= Stored data entries =
▬▬▬▬▬▬▬▬▬▬

-- ==== Sys2Proof/Laws/Frames.lean ====
section
/-! SUPPORT. What each update of a queue, partition, object, core, stream, port or flow leaves alone: one lemma for each field and
update; and what it gives back. -/

namespace Sys2Proof.Machine

@[simp] theorem Device.updCmd_pins (d : Device) (p q i : Nat) (f : Cmd → Cmd) : (d.updCmd p q i f).pins = d.pins := Device.setQueue_pins _ _ _ _
@[simp] theorem Device.updCmd_flash (d : Device) (p q i : Nat) (f : Cmd → Cmd) : (d.updCmd p q i f).flash = d.flash := Device.setQueue_flash _ _ _ _
@[simp] theorem Device.updCmd_boot (d : Device) (p q i : Nat) (f : Cmd → Cmd) : (d.updCmd p q i f).boot = d.boot := Device.setQueue_boot _ _ _ _
@[simp] theorem Device.updCmd_now (d : Device) (p q i : Nat) (f : Cmd → Cmd) : (d.updCmd p q i f).now = d.now := Device.setQueue_now _ _ _ _
@[simp] theorem Device.updCmd_hostMem (d : Device) (p q i : Nat) (f : Cmd → Cmd) : (d.updCmd p q i f).hostMem = d.hostMem := Device.setQueue_hostMem _ _ _ _
@[simp] theorem Device.updCmd_mem (d : Device) (p q i : Nat) (f : Cmd → Cmd) : (d.updCmd p q i f).mem = d.mem := Device.setQueue_mem _ _ _ _
@[simp] theorem Device.updCmd_side (d : Device) (p q i : Nat) (f : Cmd → Cmd) : (d.updCmd p q i f).side = d.side := Device.setQueue_side _ _ _ _
@[simp] theorem Device.updCmd_far (d : Device) (p q i : Nat) (f : Cmd → Cmd) : (d.updCmd p q i f).far = d.far := Device.setQueue_far _ _ _ _
@[simp] theorem Device.updCmd_farSide (d : Device) (p q i : Nat) (f : Cmd → Cmd) : (d.updCmd p q i f).farSide = d.farSide := Device.setQueue_farSide _ _ _ _
@[simp] theorem Device.updCmd_hostBad (d : Device) (p q i : Nat) (f : Cmd → Cmd) : (d.updCmd p q i f).hostBad = d.hostBad := Device.setQueue_hostBad _ _ _ _
@[simp] theorem Device.updCmd_badReads (d : Device) (p q i : Nat) (f : Cmd → Cmd) : (d.updCmd p q i f).badReads = d.badReads := Device.setQueue_badReads _ _ _ _
@[simp] theorem Device.updCmd_remoteBad (d : Device) (p q i : Nat) (f : Cmd → Cmd) : (d.updCmd p q i f).remoteBad = d.remoteBad := Device.setQueue_remoteBad _ _ _ _
@[simp] theorem Device.updCmd_tlb (d : Device) (p q i : Nat) (f : Cmd → Cmd) : (d.updCmd p q i f).tlb = d.tlb := Device.setQueue_tlb _ _ _ _
@[simp] theorem Device.updCmd_handles (d : Device) (p q i : Nat) (f : Cmd → Cmd) : (d.updCmd p q i f).handles = d.handles := Device.setQueue_handles _ _ _ _
@[simp] theorem Device.updCmd_streams (d : Device) (p q i : Nat) (f : Cmd → Cmd) : (d.updCmd p q i f).streams = d.streams := Device.setQueue_streams _ _ _ _
@[simp] theorem Device.updCmd_injectors (d : Device) (p q i : Nat) (f : Cmd → Cmd) : (d.updCmd p q i f).injectors = d.injectors := Device.setQueue_injectors _ _ _ _
@[simp] theorem Device.updCmd_errs (d : Device) (p q i : Nat) (f : Cmd → Cmd) : (d.updCmd p q i f).errs = d.errs := Device.setQueue_errs _ _ _ _
@[simp] theorem Device.updCmd_hist (d : Device) (p q i : Nat) (f : Cmd → Cmd) : (d.updCmd p q i f).hist = d.hist := Device.setQueue_hist _ _ _ _
@[simp] theorem Device.updCmd_events (d : Device) (p q i : Nat) (f : Cmd → Cmd) : (d.updCmd p q i f).events = d.events := Device.setQueue_events _ _ _ _
@[simp] theorem Device.updCmd_sqs (d : Device) (p q i : Nat) (f : Cmd → Cmd) : (d.updCmd p q i f).sqs = d.sqs := Device.setQueue_sqs _ _ _ _
@[simp] theorem Device.updCmd_cqs (d : Device) (p q i : Nat) (f : Cmd → Cmd) : (d.updCmd p q i f).cqs = d.cqs := Device.setQueue_cqs _ _ _ _
@[simp] theorem Device.updCmd_objs (d : Device) (p q i : Nat) (f : Cmd → Cmd) : (d.updCmd p q i f).objs = d.objs := Device.setQueue_objs _ _ _ _
@[simp] theorem Device.updCmd_flows (d : Device) (p q i : Nat) (f : Cmd → Cmd) : (d.updCmd p q i f).flows = d.flows := Device.setQueue_flows _ _ _ _
@[simp] theorem Device.updCmd_layout (d : Device) (p q i : Nat) (f : Cmd → Cmd) : (d.updCmd p q i f).layout = d.layout := Device.setQueue_layout _ _ _ _
@[simp] theorem Device.updCmd_cores (d : Device) (p q i : Nat) (f : Cmd → Cmd) : (d.updCmd p q i f).cores = d.cores := Device.setQueue_cores _ _ _ _
@[simp] theorem Device.updCmd_readyLists (d : Device) (p q i : Nat) (f : Cmd → Cmd) : (d.updCmd p q i f).readyLists = d.readyLists := Device.setQueue_readyLists _ _ _ _
@[simp] theorem Device.updCmd_rr (d : Device) (p q i : Nat) (f : Cmd → Cmd) : (d.updCmd p q i f).rr = d.rr := Device.setQueue_rr _ _ _ _
@[simp] theorem Device.updCmd_left (d : Device) (p q i : Nat) (f : Cmd → Cmd) : (d.updCmd p q i f).left = d.left := Device.setQueue_left _ _ _ _
@[simp] theorem Device.updCmd_readyStamp (d : Device) (p q i : Nat) (f : Cmd → Cmd) : (d.updCmd p q i f).readyStamp = d.readyStamp := Device.setQueue_readyStamp _ _ _ _
@[simp] theorem Device.updCmd_pmemHeld (d : Device) (p q i : Nat) (f : Cmd → Cmd) : (d.updCmd p q i f).pmemHeld = d.pmemHeld := Device.setQueue_pmemHeld _ _ _ _
@[simp] theorem Device.updCmd_ptmOn (d : Device) (p q i : Nat) (f : Cmd → Cmd) : (d.updCmd p q i f).ptmOn = d.ptmOn := Device.setQueue_ptmOn _ _ _ _
@[simp] theorem Device.updCmd_link (d : Device) (p q i : Nat) (f : Cmd → Cmd) : (d.updCmd p q i f).link = d.link := Device.setQueue_link _ _ _ _
@[simp] theorem Device.updCmd_unmasked (d : Device) (p q i : Nat) (f : Cmd → Cmd) : (d.updCmd p q i f).unmasked = d.unmasked := Device.setQueue_unmasked _ _ _ _
@[simp] theorem Device.updCmd_msixPending (d : Device) (p q i : Nat) (f : Cmd → Cmd) : (d.updCmd p q i f).msixPending = d.msixPending := Device.setQueue_msixPending _ _ _ _
@[simp] theorem Device.updCmd_contribStalled (d : Device) (p q i : Nat) (f : Cmd → Cmd) : (d.updCmd p q i f).contribStalled = d.contribStalled := Device.setQueue_contribStalled _ _ _ _
@[simp] theorem Device.updCmd_waiterEpisode (d : Device) (p q i : Nat) (f : Cmd → Cmd) : (d.updCmd p q i f).waiterEpisode = d.waiterEpisode := Device.setQueue_waiterEpisode _ _ _ _
@[simp] theorem Device.updCmd_vfs (d : Device) (p q i : Nat) (f : Cmd → Cmd) : (d.updCmd p q i f).vfs = d.vfs := Device.setQueue_vfs _ _ _ _
@[simp] theorem Device.updCmd_d3 (d : Device) (p q i : Nat) (f : Cmd → Cmd) : (d.updCmd p q i f).d3 = d.d3 := Device.setQueue_d3 _ _ _ _
@[simp] theorem Device.updCmd_ptm (d : Device) (p q i : Nat) (f : Cmd → Cmd) : (d.updCmd p q i f).ptm = d.ptm := Device.setQueue_ptm _ _ _ _
@[simp] theorem Device.updCmd_power (d : Device) (p q i : Nat) (f : Cmd → Cmd) : (d.updCmd p q i f).power = d.power := Device.setQueue_power _ _ _ _
@[simp] theorem Device.updCmd_parts (d : Device) (p q i : Nat) (f : Cmd → Cmd) : (d.updCmd p q i f).parts = d.parts := Device.setQueue_parts _ _ _ _
@[simp] theorem Device.updCmd_flowDone (d : Device) (p q i : Nat) (f : Cmd → Cmd) : (d.updCmd p q i f).flowDone = d.flowDone := Device.setQueue_flowDone _ _ _ _
@[simp] theorem Device.updCmd_directory (d : Device) (p q i : Nat) (f : Cmd → Cmd) : (d.updCmd p q i f).directory = d.directory := Device.setQueue_directory _ _ _ _
@[simp] theorem Device.updCmd_enable (d : Device) (p q i : Nat) (f : Cmd → Cmd) : (d.updCmd p q i f).enable = d.enable := Device.setQueue_enable _ _ _ _
@[simp] theorem Device.updCmd_enabled (d : Device) (p q i : Nat) (f : Cmd → Cmd) : (d.updCmd p q i f).enabled = d.enabled := Device.setQueue_enabled _ _ _ _
@[simp] theorem Device.updCmd_time (d : Device) (p q i : Nat) (f : Cmd → Cmd) : (d.updCmd p q i f).time = d.time := Device.setQueue_time _ _ _ _
@[simp] theorem Device.updCmd_levelOut (d : Device) (p q i : Nat) (f : Cmd → Cmd) : (d.updCmd p q i f).levelOut = d.levelOut := Device.setQueue_levelOut _ _ _ _
@[simp] theorem Device.updCmd_ports (d : Device) (p q i : Nat) (f : Cmd → Cmd) : (d.updCmd p q i f).ports = d.ports := Device.setQueue_ports _ _ _ _
@[simp] theorem Device.updCmd_txWait (d : Device) (p q i : Nat) (f : Cmd → Cmd) : (d.updCmd p q i f).txWait = d.txWait := Device.setQueue_txWait _ _ _ _
@[simp] theorem Device.updCmd_reqs (d : Device) (p q i : Nat) (f : Cmd → Cmd) : (d.updCmd p q i f).reqs = d.reqs := Device.setQueue_reqs _ _ _ _
@[simp] theorem Device.updCmd_nextReq (d : Device) (p q i : Nat) (f : Cmd → Cmd) : (d.updCmd p q i f).nextReq = d.nextReq := Device.setQueue_nextReq _ _ _ _
@[simp] theorem Device.updCmd_outFlows (d : Device) (p q i : Nat) (f : Cmd → Cmd) : (d.updCmd p q i f).outFlows = d.outFlows := Device.setQueue_outFlows _ _ _ _
@[simp] theorem Device.updCmd_landing (d : Device) (p q i : Nat) (f : Cmd → Cmd) : (d.updCmd p q i f).landing = d.landing := Device.setQueue_landing _ _ _ _
@[simp] theorem Device.updCmd_heldReads (d : Device) (p q i : Nat) (f : Cmd → Cmd) : (d.updCmd p q i f).heldReads = d.heldReads := Device.setQueue_heldReads _ _ _ _
@[simp] theorem Device.updCmd_groups (d : Device) (p q i : Nat) (f : Cmd → Cmd) : (d.updCmd p q i f).groups = d.groups := Device.setQueue_groups _ _ _ _
@[simp] theorem Device.updCmd_collData (d : Device) (p q i : Nat) (f : Cmd → Cmd) : (d.updCmd p q i f).collData = d.collData := Device.setQueue_collData _ _ _ _
@[simp] theorem Device.updCmd_heldSignals (d : Device) (p q i : Nat) (f : Cmd → Cmd) : (d.updCmd p q i f).heldSignals = d.heldSignals := Device.setQueue_heldSignals _ _ _ _
@[simp] theorem Device.updCmd_resets (d : Device) (p q i : Nat) (f : Cmd → Cmd) : (d.updCmd p q i f).resets = d.resets := Device.setQueue_resets _ _ _ _
@[simp] theorem Device.updCmd_groupsKept (d : Device) (p q i : Nat) (f : Cmd → Cmd) : (d.updCmd p q i f).groupsKept = d.groupsKept := Device.setQueue_groupsKept _ _ _ _
@[simp] theorem Device.updCmd_groupsDropped (d : Device) (p q i : Nat) (f : Cmd → Cmd) : (d.updCmd p q i f).groupsDropped = d.groupsDropped := Device.setQueue_groupsDropped _ _ _ _
@[simp] theorem Device.updCmd_saves (d : Device) (p q i : Nat) (f : Cmd → Cmd) : (d.updCmd p q i f).saves = d.saves := Device.setQueue_saves _ _ _ _
@[simp] theorem Device.updCmd_saving (d : Device) (p q i : Nat) (f : Cmd → Cmd) : (d.updCmd p q i f).saving = d.saving := Device.setQueue_saving _ _ _ _
@[simp] theorem Device.updCmd_mgmt (d : Device) (p q i : Nat) (f : Cmd → Cmd) : (d.updCmd p q i f).mgmt = d.mgmt := Device.setQueue_mgmt _ _ _ _
@[simp] theorem Device.updCmd_out (d : Device) (p q i : Nat) (f : Cmd → Cmd) : (d.updCmd p q i f).out = d.out := Device.setQueue_out _ _ _ _
@[simp] theorem Device.updCmd_free (d : Device) (p q i : Nat) (f : Cmd → Cmd) : (d.updCmd p q i f).free = d.free := Device.setQueue_free _ _ _ _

▬▬▬▬▬▬▬▬▬▬

= Your assignment =
Print, please, the lines above from the very first through the one that holds "Device.setQueue_remoteBad _ _ _ _", both included, word for word and with nothing else.

= Answer box =
-- ==== Sys2Proof/Laws/Frames.lean ====
section
/-! SUPPORT. What each update of a queue, partition, object, core, stream, port or flow leaves alone: one lemma for each field and
update; and what it gives back. -/

namespace Sys2Proof.Machine

@[simp] theorem Device.updCmd_pins (d : Device) (p q i : Nat) (f : Cmd → Cmd) : (d.updCmd p q i f).pins = d.pins := Device.setQueue_pins _ _ _ _
@[simp] theorem Device.updCmd_flash (d : Device) (p q i : Nat) (f : Cmd → Cmd) : (d.updCmd p q i f).flash = d.flash := Device.setQueue_flash _ _ _ _
@[simp] theorem Device.updCmd_boot (d : Device) (p q i : Nat) (f : Cmd → Cmd) : (d.updCmd p q i f).boot = d.boot := Device.setQueue_boot _ _ _ _
@[simp] theorem Device.updCmd_now (d : Device) (p q i : Nat) (f : Cmd → Cmd) : (d.updCmd p q i f).now = d.now := Device.setQueue_now _ _ _ _
@[simp] theorem Device.updCmd_hostMem (d : Device) (p q i : Nat) (f : Cmd → Cmd) : (d.updCmd p q i f).hostMem = d.hostMem := Device.setQueue_hostMem _ _ _ _
@[simp] theorem Device.updCmd_mem (d : Device) (p q i : Nat) (f : Cmd → Cmd) : (d.updCmd p q i f).mem = d.mem := Device.setQueue_mem _ _ _ _
@[simp] theorem Device.updCmd_side (d : Device) (p q i : Nat) (f : Cmd → Cmd) : (d.updCmd p q i f).side = d.side := Device.setQueue_side _ _ _ _
@[simp] theorem Device.updCmd_far (d : Device) (p q i : Nat) (f : Cmd → Cmd) : (d.updCmd p q i f).far = d.far := Device.setQueue_far _ _ _ _
@[simp] theorem Device.updCmd_farSide (d : Device) (p q i : Nat) (f : Cmd → Cmd) : (d.updCmd p q i f).farSide = d.farSide := Device.setQueue_farSide _ _ _ _
@[simp] theorem Device.updCmd_hostBad (d : Device) (p q i : Nat) (f : Cmd → Cmd) : (d.updCmd p q i f).hostBad = d.hostBad := Device.setQueue_hostBad _ _ _ _
@[simp] theorem Device.updCmd_badReads (d : Device) (p q i : Nat) (f : Cmd → Cmd) : (d.updCmd p q i f).badReads = d.badReads := Device.setQueue_badReads _ _ _ _
@[simp] theorem Device.updCmd_remoteBad (d : Device) (p q i : Nat) (f : Cmd → Cmd) : (d.updCmd p q i f).remoteBad = d.remoteBad := Device.setQueue_remoteBad _ _ _ _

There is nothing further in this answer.